$25
1. Nearest Neighbor. In this question, we will study the performance of the Nearest Neighbor (NN) algorithm on the MNIST dataset. The MNIST dataset consists of images of handwritten digits, along with their labels. Each image has 28×28 pixels, where each pixel is in grayscale scale, and can get an integer value from 0 to 255. Each label is a digit between 0 and 9. The dataset has 70,000 images. Althought each image is square, we treat it as a vector of size 784.
The MNIST dataset can be loaded with sklearn as follows:
from sklearn.datasets import fetch_openml
mnist = fetch_openml(’mnist_784’)
data = mnist[’data’]
labels = mnist[’target’]
Loading the dataset might take a while when first run, but will be immediate later. See http://scikit-learn.org/stable/datasets/mldata.html for more details. Define the training and test set of images as follows:
import numpy.random
idx = numpy.random.RandomState(0).choice(70000, 11000)
train = data[idx[:10000], :].astype(int)
train_labels = labels[idx[:10000]]
test = data[idx[10000:], :].astype(int)
test_labels = labels[idx[10000:]]
It is recommended to use numpy and scipy where possible for speed, especially in distance computations.
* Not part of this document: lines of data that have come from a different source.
-- ==== Sys2Proof/Machine/Seam.lean ====
section
/-!
DEFINITION. Sys2Proof/Machine/Seam.lean: SEAM, taking a seam, errors and rollback (23 R396 to R406, R411).
-/

namespace Sys2Proof.Machine

/-! ### A domain's parts (23 R396) -/

/-- Was a kernel launched by a thread of the domain? -/
def State.launchedIn (s : State) (dom : Nat) (src : Source) : Bool :=
  match src with
  | .device _ o n => s.seamOf o n == dom
  | .host _ => false

def State.domainCores (s : State) (dom : Nat) : List Nat := ((s.domainKernels dom).map (·.held)).flatten

/-- The contexts of a domain, with core and slot. -/
def State.domainCtxs (s : State) (dom : Nat) : List (Nat × Nat × Context) :=
  s.allCtxs.filter fun (_, _, c) => c.life != .free && c.life != .retired && dom != 0 && s.seamOf c.owner c.knum == dom

/-! ### SEAM and the triggers (23 R398, R411) -/

/-- SEAM: the seam it triggers, or joins, ends it. -/
def execSeam (rs1 : Reg) (s : State) : Host.Outcome State Fault Refusal :=
  let i : Instr := .seam rs1
  match (do
    let v ← rdReg rs1
    endChunk
    let s ← get
    if (s.domain? s.mySeam).isNone then return none else return some v : M (Option Word)) s with
  | .ok (none, t) => complete i (fun _ => retireDone 4 t) s
  | .ok (some v, t) => .next ((t.trigger t.mySeam v).block { kind := .seam, ins := some i, a := t.mySeam })
  | .error e => complete i (fun _ => .error e) s

/-- SEAM_INTERVAL_EXPIRY: INTERVAL ticks have passed since the last seam or rollback. -/
def execSeamIntervalExpiry (domain : Nat) (s : State) : Host.Outcome State Fault Refusal :=
  match s.domain? domain with
  | some d => .next (if d.interval ≠ 0 ∧ d.began + d.interval ≤ s.gct then s.trigger domain 0 else s)
  | none => .next s

/-- LOG_FULL: the undo log has filled to LOGFULL 256ths; 0 acts as 192 (23 R398, R410). -/
def execLogFull (domain : Nat) (s : State) : Host.Outcome State Fault Refusal :=
  match s.domain? domain with
  | some d =>
    let n := if d.logFull = 0 then 192 else d.logFull
    .next (if d.capacity * n ≤ 256 * d.undo.length ∧ d.undo ≠ [] then s.trigger domain 0 else s)
  | none => .next s

/-! ### The checkpoint (23 R399) -/

/-- One context as a seam saves it: gathered, and never bound. -/
def Context.saved (c : Context) : Context := { (c.uncloak true).closeWindows with runahead := none }

/-- The remote commands that contexts of a domain wait for, each as one more than its number. -/
def State.awaited (s : State) (dom : Nat) : List Nat :=
  (s.domainCtxs dom).filterMap fun (_, _, c) => if c.wait.kind = .remoteCommand then some c.wait.a else none

/-- Does a matrix unit hold anything of these cores: a command, an accumulation slot, or the end of a remote command that is awaited? -/
def Cluster.concerns (u : Cluster) (cores awaited : List Nat) : Bool :=
  u.queue.any (fun q => cores.contains q.core) || (List.range 4).any (u.heldBy cores) || u.remoteDone.any fun x => awaited.contains (x.1 + 1)

def State.checkpoint (s : State) (dom : Nat) : Checkpoint :=
  let cores := s.domainCores dom
  { kernels := s.domainKernels dom ++ s.allKernels.filter (fun k => k.state == .queued && s.launchedIn dom k.source)
    requests := s.requests.filter fun r => s.launchedIn dom r.source
    swm := s.coh.swm.filter fun p => cores.contains (p.1 / 2 ^ 64)
    written := s.coh.written
    ctxs := (s.domainCtxs dom).map fun (core, slot, c) => (ctxKey core slot, c.saved)
    cores := cores.map fun c => { core := c, unit := s.core c }
    clusters := ((cores.map clusterOf ++ (s.clusters.filter fun p => p.2.concerns cores (s.awaited dom)).map (·.1)).eraseDups).map fun c =>
      { cluster := c, unit := s.cluster c } }

/-- Bring one context to a seam point: a chunk that holds its grants commits, any other goes back to its start. -/
def State.seamCtx (s : State) (core slot : Nat) : State :=
  let c := s.ctxAt core slot
  match c.life with
  | .runahead => s.inSlot core slot State.endRunahead
  | .running | .ready | .waiting =>
    if c.chunk.isEmpty ∨ c.chunk.locked ∨ c.chunk.full then
      s.inSlot core slot fun s =>
        let s := if s.canCommit then s.endFull else if s.ctx.chunk.locked then s else s.squashAt core slot
        { s with ctx := s.ctx.closeWindows }
    else (s.squashAt core slot).mapCtxAt core slot Context.closeWindows
  | _ => s

/-- A collective that has not completed is withdrawn: its ranks execute it again (14 R277). -/
def State.withdraw (s : State) (core slot : Nat) : State :=
  s.mapCtxAt core slot fun c => if c.life = .waiting ∧ c.wait.kind = .collective then c.wake else c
(a) Write a function that accepts as input: (i) a set of images; (ii) a vector of labels,corresponding to the images (ii) a query image; and (iii) a number k. The function will implement the k-NN algorithm to return a prediction of the query image, given the given label set of images. The function will use the k nearest neighbors, using the Euclidean L2 metric. In case of a tie between the k labels of neighbors, it will choose an arbitrary option.
(b) Run the algorithm using the first n = 1000 training images, on each of the test images, using k = 10. What is the accuracy of the prediction (measured by 0-1 loss; i.e. the percentage of correct classifications)? What would you expect from a completely random predictor?
(c) Plot the prediction accuracy as a function of k, for k = 1,...,100 and n = 1000. Discuss the results. What is the best k?
(d) Using k = 1, run the algorithm on an increasing number of training images. Plot the prediction accuracy as a function of n = 100,200,...,5000. Discuss the results.